The farcical dramas – then mysterious disappearance – of ‘Lord Voldemort’

This week: Russell King

If you're going to tell a lie, make sure it's a big one. According to the BBC's Panorama, the scams allegedly perpetrated by "Trillion Dollar Con Man" Russell King, now 52, took in former England football manager Sven-Goran Eriksson, the former spymaster Sir John Walker, the board of a City bank and even the Communist dictatorship of North Korea. They all fell for the oldest trick in the game, says investigative reporter Peter Walker: "The promise of riches when, in reality, there were none."

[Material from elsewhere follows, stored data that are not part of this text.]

-- ==== Sys2Proof/Tests/Slice0.lean ====
section
/-!
SUPPORT. Tests of this model: ill-formed terms that the checks refuse, words written out from the encodings of
30_encoding.md, single steps with values of 95_test_vectors.md, and for each statement with hypotheses a state and operands
that meet them.
-/

namespace Sys2Proof.Tests

open Sys2Proof Sys2Proof.Machine

/-! ## The instance and the states of the tests -/

/-- T3_ILL of 95_test_vectors.md section 0: pattern 0x0B holds the entries of R100, every other entry is COPY. -/
def ill3 : List (BitVec 64) :=
  List.replicate 99 0 ++
    [0x0000011313420000, 0x0000000000000141, 0, 0x000001130000013A, 0, 0, 0, 0, 0] ++ List.replicate 2196 0

/-- T4_ILL of the same section, with MIX_3_1(4, 5) encoded as R56 says: 0x0541 (log 17). -/
def ill4 : List (BitVec 64) := (List.replicate 1024 [0, 0, 0, 0x0000000000000541]).flatten

/-- The instance of 95_test_vectors.md: the defaults of R6 and 256 words of memory. -/
def params : Params where
  table3 := ill3
  table4 := ill4
  alphaShift := .arith
  yuvArith := .exact
  uvTrunc := .whole
  f5Weights := .w521
  memWords := 256
  byteOrder := .little

theorem ill3_wf : tableWf 3 ill3 = true := by decide +kernel
theorem ill4_wf : tableWf 4 ill4 = true := by decide +kernel

/-- These tables and this memory are legal under every reading. -/
theorem params_legal (a : AlphaShift) (y : YuvArith) (u : UvTrunc) (f : F5Weights) :
    ({ params with alphaShift := a, yuvArith := y, uvTrunc := u, f5Weights := f } : Params).wf = true := by
  simp only [Params.wf, Params.tablesWf, Params.memoryOk, show params.table3 = ill3 from rfl,
    show params.table4 = ill4 from rfl, show params.memWords = 256 from rfl, ill3_wf, ill4_wf]
  decide

/-- The instance under given readings. -/
def chipOf (a : AlphaShift) (y : YuvArith) (u : UvTrunc) (f : F5Weights) : Chip where
  params := { params with alphaShift := a, yuvArith := y, uvTrunc := u, f5Weights := f }
  legal := params_legal a y u f

/-- The instance of 95_test_vectors.md. -/
def chip : Chip := chipOf .arith .exact .whole .w521
/-- The same under LOGICAL. -/
def logical : Chip := chipOf .logical .exact .whole .w521
/-- The same under W421. -/
def weights421 : Chip := chipOf .arith .exact .whole .w421
/-- Right after reset. -/
def cold : State := State.resetOf chip
/-- After LUT_INIT. -/
def ready : State := { cold with lutValid := true }
/-- With BAD_REG pending. -/
def faulty : State := { ready with fault := true, faultCode := 3 }
/-- With three operands. -/
def operands (k : Chip) (a b c : Word) : State := { State.resetOf k with opa := a, opb := b, opc := c, lutValid := true }
/-- The neighbourhood of V6.1, row 1. -/
def rowOne : Nbhd :=
  #v[0xFFFFFFFF, 0xFFFFFFFF, 0xFF000000, 0xFFFFFFFF, 0xFF000000, 0xFF000000, 0xFF000000, 0xFF000000, 0xFF000000]
/-- The neighbourhood of V6.1, row 2. -/
def rowTwo : Nbhd :=
  #v[0xFFFFFFFF, 0xFFFFFFFF, 0xFF000000, 0xFF808080, 0xFF000000, 0xFF000000, 0xFF000000, 0xFF000000, 0xFF000000]
/-- The resolver at sub-pixel 0 of V6.1, row 1, with the thresholds of reset latched. -/
def resolver : State := { ready with eff := effOf ready, latch := { Latch.zero with w := rowOne } }
/-- The resolver over three colours at indices 0, 1 and 2. -/
def mixing (k : Chip) (a b c : Word) : State :=
  { State.resetOf k with latch := { Latch.zero with w := #v[a, b, c, 0, 0, 0, 0, 0, 0] } }
/-- P5 before its first MAGNIFY: a black and a white pixel, N = 4. -/
def job : State :=
  { ready with
    ctrl := 4, srcLen := 2, dstBase := 0x10, dstLen := 0x20, width := 2, height := 1
    mem := [(3, 0xFF), (4, 0xFF), (5, 0xFF), (6, 0xFF), (7, 0xFF)] }
/-- The same with two red pixels, N = 3. -/
def redJob : State := { job with ctrl := 0, mem := [(2, 0xFF), (3, 0xFF), (6, 0xFF), (7, 0xFF)] }
/-- A 3 x 2 image whose word at offset i is i, for V8.6. -/
def grid (ctrl : Word) : State :=
  { ready with ctrl := ctrl, width := 3, height := 2, mem := [(4, 1), (8, 2), (12, 3), (16, 4), (20, 5)] }

/-- A field of the next state. -/
def after {a : Type} (f : State → a) (o : Host.Outcome State Fault Refusal) : Option a :=
  match o with
  | .next t => some (f t)
  | .fault _ => none
  | .refused _ => none

/-- Whether an outcome is this refusal. -/
def refusedBy (r : Refusal) (o : Host.Outcome State Fault Refusal) : Bool :=
  match o with
  | .next _ => false
  | .fault _ => false
  | .refused q => q == r

/-! ## WellFormed refuses what no encoding stands for (R56 to R58, R60) -/

theorem test_wf_refuses_recipeMix31 : (Instr.recipeMix31 9 0).wf = false ∧ (Instr.recipeMix31 0 9).wf = false := by decide
theorem test_wf_refuses_recipeMix71 : (Instr.recipeMix71 9 0).wf = false ∧ (Instr.recipeMix71 0 9).wf = false := by decide
theorem test_wf_refuses_recipeMix53 : (Instr.recipeMix53 9 0).wf = false ∧ (Instr.recipeMix53 0 9).wf = false := by decide
theorem test_wf_refuses_recipeMix11 : (Instr.recipeMix11 9 0).wf = false ∧ (Instr.recipeMix11 0 9).wf = false := by decide
theorem test_wf_refuses_recipeMix211 : (Instr.recipeMix211 9 0 0).wf = false ∧ (Instr.recipeMix211 0 15 0).wf = false ∧
    (Instr.recipeMix211 0 0 9).wf = false := by decide
theorem test_wf_refuses_recipeMix277 : (Instr.recipeMix277 9 0 0).wf = false ∧ (Instr.recipeMix277 0 15 0).wf = false ∧
    (Instr.recipeMix277 0 0 9).wf = false := by decide
theorem test_wf_refuses_recipeMix421 : (Instr.recipeMix421 9 0 0).wf = false ∧ (Instr.recipeMix421 0 15 0).wf = false ∧
    (Instr.recipeMix421 0 0 9).wf = false := by decide
theorem test_wf_refuses_recipeMix611 : (Instr.recipeMix611 9 0 0).wf = false ∧ (Instr.recipeMix611 0 15 0).wf = false ∧
    (Instr.recipeMix611 0 0 9).wf = false := by decide
theorem test_wf_refuses_recipeMix233 : (Instr.recipeMix233 9 0 0).wf = false ∧ (Instr.recipeMix233 0 15 0).wf = false ∧
    (Instr.recipeMix233 0 0 9).wf = false := by decide
theorem test_wf_refuses_recipeMix1411 : (Instr.recipeMix1411 9 0 0).wf = false ∧ (Instr.recipeMix1411 0 15 0).wf = false ∧
    (Instr.recipeMix1411 0 0 9).wf = false := by decide
theorem test_wf_refuses_entryPlain : (Instr.entryPlain 0x000B).wf = false := by decide
theorem test_wf_refuses_entryCond : (Instr.entryCond 0x0010 0 0 0).wf = false ∧ (Instr.entryCond 0 0x1141 0 0).wf = false ∧
    (Instr.entryCond 0 0 9 0).wf = false ∧ (Instr.entryCond 0 0 0 9).wf = false := by decide
theorem test_wf_refuses_wr : (Instr.wr 0x02 2).wf = false ∧ (Instr.wr 0x02 3).wf = true := by decide
theorem test_recipeWf_refuses : recipeWf 0x000B = false ∧ recipeWf 0x0010 = false ∧ recipeWf 0x0091 = false ∧
    recipeWf 0x0901 = false ∧ recipeWf 0x1001 = false ∧ recipeWf 0x9002 = false := by decide
theorem test_entryWf_refuses : entryWf 0x0000020000000000 = false ∧ entryWf 0x000000000000000B = false ∧
    entryWf 0x0000000000010000 = false ∧ entryWf 0x0000000100000000 = false ∧ entryWf 0x0000001000000000 = false ∧
    entryWf 0x00000100000B0000 = false ∧ entryWf 0x0000010900000000 = false ∧ entryWf 0x0000019000000000 = false := by
  decide
theorem test_tableWf_refuses : tableWf 3 [] = false ∧ tableWf 3 (List.replicate 2303 0) = false ∧
    tableWf 3 (List.replicate 2303 0 ++ [0x0B]) = false := by decide +kernel
theorem test_params_wf_refuses : ({ params with memWords := 0 } : Params).wf = false ∧
    ({ params with memWords := 2 ^ 32 + 1 } : Params).wf = false ∧ ({ params with table3 := [] } : Params).wf = false ∧
    ({ params with table4 := ill3 } : Params).wf = false := by decide +kernel

/-! ## Decoding: words written out from R53 to R60 -/

theorem test_decode_nop : decodeTableWord 32 0x00000000 = some .nop := by decide
theorem test_decode_lutInit : decodeTableWord 32 0x00000001 = some .lutInit := by decide
theorem test_decode_lutDeinit : decodeTableWord 32 0x00000002 = some .lutDeinit := by decide
theorem test_decode_lookup : decodeTableWord 32 0x00000003 = some .lookup := by decide
theorem test_decode_differs : decodeTableWord 32 0x00000004 = some .differs := by decide
theorem test_decode_classify : decodeTableWord 32 0x00000005 = some .classify := by decide
theorem test_decode_pixel : decodeTableWord 32 0x00000007 = some .pixel := by decide
theorem test_decode_magnify : decodeTableWord 32 0x00000008 = some .magnify := by decide
theorem test_decode_dispatch : decodeTableWord 32 0x00005A06 = some (.dispatch 0x5A) := by decide
theorem test_decode_mix31 : decodeTableWord 32 0x00000010 = some .mix31 := by decide
theorem test_decode_mix211 : decodeTableWord 32 0x00000011 = some .mix211 := by decide
theorem test_decode_mix71 : decodeTableWord 32 0x00000012 = some .mix71 := by decide
theorem test_decode_mix277 : decodeTableWord 32 0x00000013 = some .mix277 := by decide
theorem test_decode_mix53 : decodeTableWord 32 0x00000014 = some .mix53 := by decide
theorem test_decode_mix421 : decodeTableWord 32 0x00000015 = some .mix421 := by decide
theorem test_decode_mix611 : decodeTableWord 32 0x00000016 = some .mix611 := by decide
theorem test_decode_mix233 : decodeTableWord 32 0x00000017 = some .mix233 := by decide
theorem test_decode_mix1411 : decodeTableWord 32 0x00000018 = some .mix1411 := by decide
theorem test_decode_mix11 : decodeTableWord 32 0x00000019 = some .mix11 := by decide
theorem test_decode_recipeCopy : decodeTableWord 16 0x0000 = some .recipeCopy := by decide
theorem test_decode_recipeMix31 : decodeTableWord 16 0x0381 = some (.recipeMix31 8 3) := by decide
theorem test_decode_recipeMix211 : decodeTableWord 16 0x7382 = some (.recipeMix211 8 3 7) := by decide
theorem test_decode_recipeMix71 : decodeTableWord 16 0x0383 = some (.recipeMix71 8 3) := by decide
theorem test_decode_recipeMix277 : decodeTableWord 16 0x7384 = some (.recipeMix277 8 3 7) := by decide
theorem test_decode_recipeMix53 : decodeTableWord 16 0x0385 = some (.recipeMix53 8 3) := by decide
theorem test_decode_recipeMix421 : decodeTableWord 16 0x7386 = some (.recipeMix421 8 3 7) := by decide
theorem test_decode_recipeMix611 : decodeTableWord 16 0x7387 = some (.recipeMix611 8 3 7) := by decide
theorem test_decode_recipeMix233 : decodeTableWord 16 0x7388 = some (.recipeMix233 8 3 7) := by decide
theorem test_decode_recipeMix1411 : decodeTableWord 16 0x7389 = some (.recipeMix1411 8 3 7) := by decide
theorem test_decode_recipeMix11 : decodeTableWord 16 0x038A = some (.recipeMix11 8 3) := by decide
theorem test_decode_entryPlain : decodeTableWord 64 0x0000000000000141 = some (.entryPlain 0x0141) := by decide
theorem test_decode_entryCond : decodeTableWord 64 0x0000011313420000 = some (.entryCond 0x0000 0x1342 3 1) := by decide
theorem test_decode_rd : decodeTableWord 48 0x03F00000000 = some (.rd 0x3F) ∧
    decodeTableWord 41 0x0020000FFFF = some (.rd 0x02) := by decide
theorem test_decode_wr : decodeTableWord 48 0x10300000005 = some (.wr 0x03 5) ∧
    decodeTableWord 48 0x10200000003 = some (.wr 0x02 3) := by decide
theorem test_decode_clrfault : decodeTableWord 48 0x10200000002 = some .clrfault := by decide
theorem test_decode_refuses : decodeTableWord 32 0x00000009 = none ∧ decodeTableWord 32 0x0000001A = none ∧
    decodeTableWord 32 0x00000110 = none ∧ decodeTableWord 32 0x00010003 = none ∧ decodeTableWord 16 0x000B = none ∧
    decodeTableWord 64 0x0000020000000000 = none ∧ decodeTableWord 8 0 = none := by decide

The Serious Fraud Office (SFO) is now investigating whether King a once small-time crook who was jailed for two years in 1991 for faking the theft of a £600,000 Aston Martin for the insurance money masterminded the giant con trick that precipitated the collapse of the investment bank First London plc and nearly wiped out the Football League's oldest club, Notts County. It's likely to be a tricky process, says The Guardian, not least because King openly boasts that he never puts his name on bank accounts, shareholdings, or directorships. At Notts County (where he claims to have been a mere "consultant" in the 2009 deal that saw the club taken over by a shadowy Swiss-based investment vehicle named Qadbak) he took the moniker Lord Voldemort, after the character in the Harry Potter books also known as "He-Who-Must-Not-Be-Named".